Where does the word "MemOp" appear in the data? Copy every line that holds it.

──────── Available data ────────

-- ==== Sys2Proof/Machine/Sched.lean ====
section
/-! DEFINITION. What a warp does next (R10 to R14, R162, R292 to R295, R334, R335): its next bundle, the trap before it,
its hold, and which warp of a sub-core is taken. -/

namespace Sys2Proof.Machine

/-! ### Deferred faults (R162, R335, R346) -/

/-- The performed lanes of an access, and the faulted ones. R162 names no scope: performed at `.die`. (log 91, DEDUCED) -/
def MemOp.reported (o : MemOp) : Lanes := o.die ||| o.faulted

/-- An operation of warp g that cannot go on before the replay of a faulted lane: a release or fence that covers one (R163), or an access
to the bytes of such an operation; `acc` lists the earlier ones. An access to the bytes of a faulted lane faults with it, and the trap
waits for its report (R162, R267). -/
def stuckOn (s : State) (g : Nat) (acc : List Nat) (id : Nat) (o : MemOp) : Bool :=
  (o.cover.any fun c => acc.contains c.1 || match tfind s.mops c.1 with
    | some p => p.faulted &&& c.2 != 0
    | none => false) ||
  (laneList (o.lanes &&& ~~~o.reported)).any fun l => s.mops.any fun e =>
    e.1 < id && e.2.warp == g && e.2.kind.isAccess && acc.contains e.1 && (laneList e.2.lanes).any fun q => o.meets s e.2 l q

/-- The operations of warp g that wait for a replay. -/
def stuckOps (s : State) (g : Nat) : List Nat :=
  s.mops.foldl (fun acc e => if e.2.warp == g && stuckOn s g acc e.1 e.2 then acc ++ [e.1] else acc) []

/-- The fault whose cause the trap reports: the first in the order of R334. (log 45, DEDUCED) -/
def firstFault : List FaultRec → Option FaultRec
  | [] => none
  | q :: t =>
    match firstFault t with
    | none => some q
    | some r => if causeRank q.cause ≤ causeRank r.cause then some q else some r

/-- The checkpoint that a fault returns to in precise mode (R165, R346). -/
def faultCheckpoint (w : Warp) : Option Checkpoint :=
  if w.precise then (w.faults.find? fun q => q.replay).bind fun q => w.checkpoint.find? fun c => c.seq == q.seq else none

/-- Every memory-slot instruction issued earlier has been performed or has reported, or waits for a replay; in precise mode
those after the faulting one do not count. -/
def faultsReady (s : State) (g : Nat) (w : Warp) : Bool :=
  let bound := match faultCheckpoint w with
    | some c => some c.1
    | none => none
  let stuck := stuckOps s g
  !w.faults.isEmpty && s.mops.all fun e =>
    e.2.warp != g || (e.2.kind.isAccess && decide (e.2.lanes &&& ~~~e.2.reported = 0)) || stuck.contains e.1 ||
      (match bound with
       | some n => decide (n ≤ e.2.seq)
       | none => false)

/-- The report of a deferred fault: the instruction's own bundle, or the next one of the group for a cause that no bundle
raises (R339). -/
def faultInfo (w : Warp) (q : FaultRec) : TrapInfo :=
  { cause := q.cause, id := 0, pc := if q.cause = 0x0BE then w.r.group.pc.toNat else q.pc.toNat, lanes := q.lanes,
    va := (tget 0 q.addr (lowLane q.lanes)).toNat, reasons := 0 }

/-- Put back what a write of a special register has replaced. -/
def State.undo (s : State) (g : Nat) : Undo → State
  | .sreg key (some v) => { s with sreg := tput s.sreg key v }
  | .sreg key none => { s with sreg := terase s.sreg key }
  | .spill lbase lsize => s.modWarp g fun w => { w with lbase := lbase, lsize := lsize }
  | .feat p v => s.setPart p { s.part p with feat := v }
  | .reported p b => s.setPart p { s.part p with reported := b }
  | .notice n => s.modWarp g fun w => { w with notices := n :: w.notices }

/-- A tile handle request, which a checkpoint holds back (R346). -/
def HandleReq.held : HandleReq → Bool
  | .halloc _ _ _ _ | .hfree _ | .hqry _ => true
  | .depth _ _ | .group _ _ => false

────────

Response
def MemOp.reported (o : MemOp) : Lanes := o.die ||| o.faulted
def stuckOn (s : State) (g : Nat) (acc : List Nat) (id : Nat) (o : MemOp) : Bool :=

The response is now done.